* [About this task]:
Please return the lines of the data below, word for word, from the first line through the line containing "(49_c.md R1007). -/".

* [Extracted information]:
-- ==== Sys2Proof/Machine/Compressed.lean ====
section
/-! DEFINITION. The compressed instructions (49_c.md): each is its 32-bit expansion executed with len = 2 (40_cycle.md R370;
49_c.md R1000), over the same shared operations. -/

namespace Sys2Proof.Machine

/-- C.ADDI4SPN (49_c.md R1003). -/
def execCAddi4spn (rdc : CReg) (nzuimm : BitVec 8) (s : State) : Out :=
  s.opImm opAdd rdc.full 2#5 ((nzuimm ++ 0#2).setWidth 12) 2

/-- C.FLD (49_c.md R1004). -/
def execCFld (rdc rs1c : CReg) (uimm : BitVec 5) (s : State) : Out :=
  s.loadF 8 zextLoaded rdc.full rs1c.full ((uimm ++ 0#3).setWidth 12) 2

/-- C.LW (49_c.md R1005). -/
def execCLw (rdc rs1c : CReg) (uimm : BitVec 5) (s : State) : Out :=
  s.load 4 s.sext32 rdc.full rs1c.full ((uimm ++ 0#2).setWidth 12) 2

/-- C.FLW (49_c.md R1006). -/
def execCFlw (rdc rs1c : CReg) (uimm : BitVec 5) (s : State) : Out :=
  s.loadF 4 boxLoaded rdc.full rs1c.full ((uimm ++ 0#2).setWidth 12) 2

/-- C.LD (49_c.md R1007). -/
def execCLd (rdc rs1c : CReg) (uimm : BitVec 5) (s : State) : Out :=
  s.load 8 zextLoaded rdc.full rs1c.full ((uimm ++ 0#3).setWidth 12) 2

/-- C.FSD (49_c.md R1008). -/
def execCFsd (rs1c rs2c : CReg) (uimm : BitVec 5) (s : State) : Out :=
  s.storeF 8 rs1c.full rs2c.full ((uimm ++ 0#3).setWidth 12) 2

/-- C.SW (49_c.md R1009). -/
def execCSw (rs1c rs2c : CReg) (uimm : BitVec 5) (s : State) : Out :=
  s.store 4 rs1c.full rs2c.full ((uimm ++ 0#2).setWidth 12) 2

/-- C.FSW (49_c.md R1010). -/
def execCFsw (rs1c rs2c : CReg) (uimm : BitVec 5) (s : State) : Out :=
  s.storeF 4 rs1c.full rs2c.full ((uimm ++ 0#2).setWidth 12) 2

/-- C.SD (49_c.md R1011). -/
def execCSd (rs1c rs2c : CReg) (uimm : BitVec 5) (s : State) : Out :=
  s.store 8 rs1c.full rs2c.full ((uimm ++ 0#3).setWidth 12) 2

/-- C.NOP (49_c.md R1012). -/
def execCNop (imm : BitVec 6) (s : State) : Out := s.opImm opAdd 0#5 0#5 (imm.signExtend 12) 2

/-- C.ADDI (49_c.md R1013). -/
def execCAddi (rd : Reg) (imm : BitVec 6) (s : State) : Out := s.opImm opAdd rd rd (imm.signExtend 12) 2

/-- C.JAL (49_c.md R1014). -/
def execCJal (off : BitVec 11) (s : State) : Out := s.jal 1#5 (off.signExtend 20) 2

/-- C.ADDIW (49_c.md R1015). -/
def execCAddiw (rd : Reg) (imm : BitVec 6) (s : State) : Out := s.opImmW opAdd rd rd (imm.signExtend 12) 2

/-- C.LI (49_c.md R1016). -/
def execCLi (rd : Reg) (imm : BitVec 6) (s : State) : Out := s.opImm opAdd rd 0#5 (imm.signExtend 12) 2

/-- C.ADDI16SP (49_c.md R1017). -/
def execCAddi16sp (nzimm : BitVec 6) (s : State) : Out :=
  s.opImm opAdd 2#5 2#5 ((nzimm ++ 0#4).signExtend 12) 2

/-- C.LUI (49_c.md R1018). -/
def execCLui (rd : Reg) (nzimm : BitVec 6) (s : State) : Out := s.upperImm rd (nzimm.signExtend 20) 2

/-- C.SRLI (49_c.md R1019). -/
def execCSrli (rdc : CReg) (shamt : BitVec 6) (s : State) : Out := s.opShamt opSrl rdc.full rdc.full shamt 2

/-- C.SRAI (49_c.md R1020). -/
def execCSrai (rdc : CReg) (shamt : BitVec 6) (s : State) : Out := s.opShamt opSra rdc.full rdc.full shamt 2

/-- C.ANDI (49_c.md R1021). -/
def execCAndi (rdc : CReg) (imm : BitVec 6) (s : State) : Out :=
  s.opImm opAnd rdc.full rdc.full (imm.signExtend 12) 2

/-- C.SUB (49_c.md R1022). -/
def execCSub (rdc rs2c : CReg) (s : State) : Out := s.opReg opSub rdc.full rdc.full rs2c.full 2

/-- C.XOR (49_c.md R1023). -/
def execCXor (rdc rs2c : CReg) (s : State) : Out := s.opReg opXor rdc.full rdc.full rs2c.full 2

/-- C.OR (49_c.md R1024). -/
def execCOr (rdc rs2c : CReg) (s : State) : Out := s.opReg opOr rdc.full rdc.full rs2c.full 2

/-- C.AND (49_c.md R1025). -/
def execCAnd (rdc rs2c : CReg) (s : State) : Out := s.opReg opAnd rdc.full rdc.full rs2c.full 2

/-- C.SUBW (49_c.md R1026). -/
def execCSubw (rdc rs2c : CReg) (s : State) : Out := s.opRegW opSub rdc.full rdc.full rs2c.full 2

/-- C.ADDW (49_c.md R1027). -/
def execCAddw (rdc rs2c : CReg) (s : State) : Out := s.opRegW opAdd rdc.full rdc.full rs2c.full 2

/-- C.J (49_c.md R1028). -/
def execCJ (off : BitVec 11) (s : State) : Out := s.jal 0#5 (off.signExtend 20) 2

/-- C.BEQZ (49_c.md R1029). -/
def execCBeqz (rs1c : CReg) (off : BitVec 8) (s : State) : Out :=
  s.branch (s.readX rs1c.full == s.readX 0#5) (off.signExtend 12) 2

/-- C.BNEZ (49_c.md R1030). -/
def execCBnez (rs1c : CReg) (off : BitVec 8) (s : State) : Out :=
  s.branch (s.readX rs1c.full != s.readX 0#5) (off.signExtend 12) 2

/-- C.SLLI (49_c.md R1031). -/
def execCSlli (rd : Reg) (shamt : BitVec 6) (s : State) : Out := s.opShamt opSll rd rd shamt 2

/-- C.FLDSP (49_c.md R1032). -/
def execCFldsp (rd : FReg) (uimm : BitVec 6) (s : State) : Out :=
  s.loadF 8 zextLoaded rd 2#5 ((uimm ++ 0#3).setWidth 12) 2

/-- C.LWSP (49_c.md R1033). -/
def execCLwsp (rd : Reg) (uimm : BitVec 6) (s : State) : Out :=
  s.load 4 s.sext32 rd 2#5 ((uimm ++ 0#2).setWidth 12) 2

/-- C.FLWSP (49_c.md R1034). -/
def execCFlwsp (rd : FReg) (uimm : BitVec 6) (s : State) : Out :=
  s.loadF 4 boxLoaded rd 2#5 ((uimm ++ 0#2).setWidth 12) 2

/-- C.LDSP (49_c.md R1035). -/
def execCLdsp (rd : Reg) (uimm : BitVec 6) (s : State) : Out :=
  s.load 8 zextLoaded rd 2#5 ((uimm ++ 0#3).setWidth 12) 2

/-- C.JR (49_c.md R1036). -/
def execCJr (rs1 : Reg) (s : State) : Out := s.jalr 0#5 rs1 0#12 2

/-- C.MV (49_c.md R1037). -/
def execCMv (rd rs2 : Reg) (s : State) : Out := s.opReg opAdd rd 0#5 rs2 2

/-- C.EBREAK (49_c.md R1038). -/
def execCEbreak (s : State) : Out := s.ebreak Instr.cEbreak.bits 2

/-- C.JALR (49_c.md R1039). -/
def execCJalr (rs1 : Reg) (s : State) : Out := s.jalr 1#5 rs1 0#12 2

/-- C.ADD (49_c.md R1040). -/
def execCAdd (rd rs2 : Reg) (s : State) : Out := s.opReg opAdd rd rd rs2 2

/-- C.FSDSP (49_c.md R1041). -/
def execCFsdsp (rs2 : FReg) (uimm : BitVec 6) (s : State) : Out :=
  s.storeF 8 2#5 rs2 ((uimm ++ 0#3).setWidth 12) 2

/-- C.SWSP (49_c.md R1042). -/
def execCSwsp (rs2 : Reg) (uimm : BitVec 6) (s : State) : Out :=
  s.store 4 2#5 rs2 ((uimm ++ 0#2).setWidth 12) 2

/-- C.FSWSP (49_c.md R1043). -/
def execCFswsp (rs2 : FReg) (uimm : BitVec 6) (s : State) : Out :=
  s.storeF 4 2#5 rs2 ((uimm ++ 0#2).setWidth 12) 2

/-- C.SDSP (49_c.md R1044). -/
def execCSdsp (rs2 : Reg) (uimm : BitVec 6) (s : State) : Out :=
  s.store 8 2#5 rs2 ((uimm ++ 0#3).setWidth 12) 2

end Sys2Proof.Machine
end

* [Answer box]:
-- ==== Sys2Proof/Machine/Compressed.lean ====
section
/-! DEFINITION. The compressed instructions (49_c.md): each is its 32-bit expansion executed with len = 2 (40_cycle.md R370;
49_c.md R1000), over the same shared operations. -/

namespace Sys2Proof.Machine

/-- C.ADDI4SPN (49_c.md R1003). -/
def execCAddi4spn (rdc : CReg) (nzuimm : BitVec 8) (s : State) : Out :=
  s.opImm opAdd rdc.full 2#5 ((nzuimm ++ 0#2).setWidth 12) 2

/-- C.FLD (49_c.md R1004). -/
def execCFld (rdc rs1c : CReg) (uimm : BitVec 5) (s : State) : Out :=
  s.loadF 8 zextLoaded rdc.full rs1c.full ((uimm ++ 0#3).setWidth 12) 2

/-- C.LW (49_c.md R1005). -/
def execCLw (rdc rs1c : CReg) (uimm : BitVec 5) (s : State) : Out :=
  s.load 4 s.sext32 rdc.full rs1c.full ((uimm ++ 0#2).setWidth 12) 2

/-- C.FLW (49_c.md R1006). -/
def execCFlw (rdc rs1c : CReg) (uimm : BitVec 5) (s : State) : Out :=
  s.loadF 4 boxLoaded rdc.full rs1c.full ((uimm ++ 0#2).setWidth 12) 2

/-- C.LD (49_c.md R1007). -/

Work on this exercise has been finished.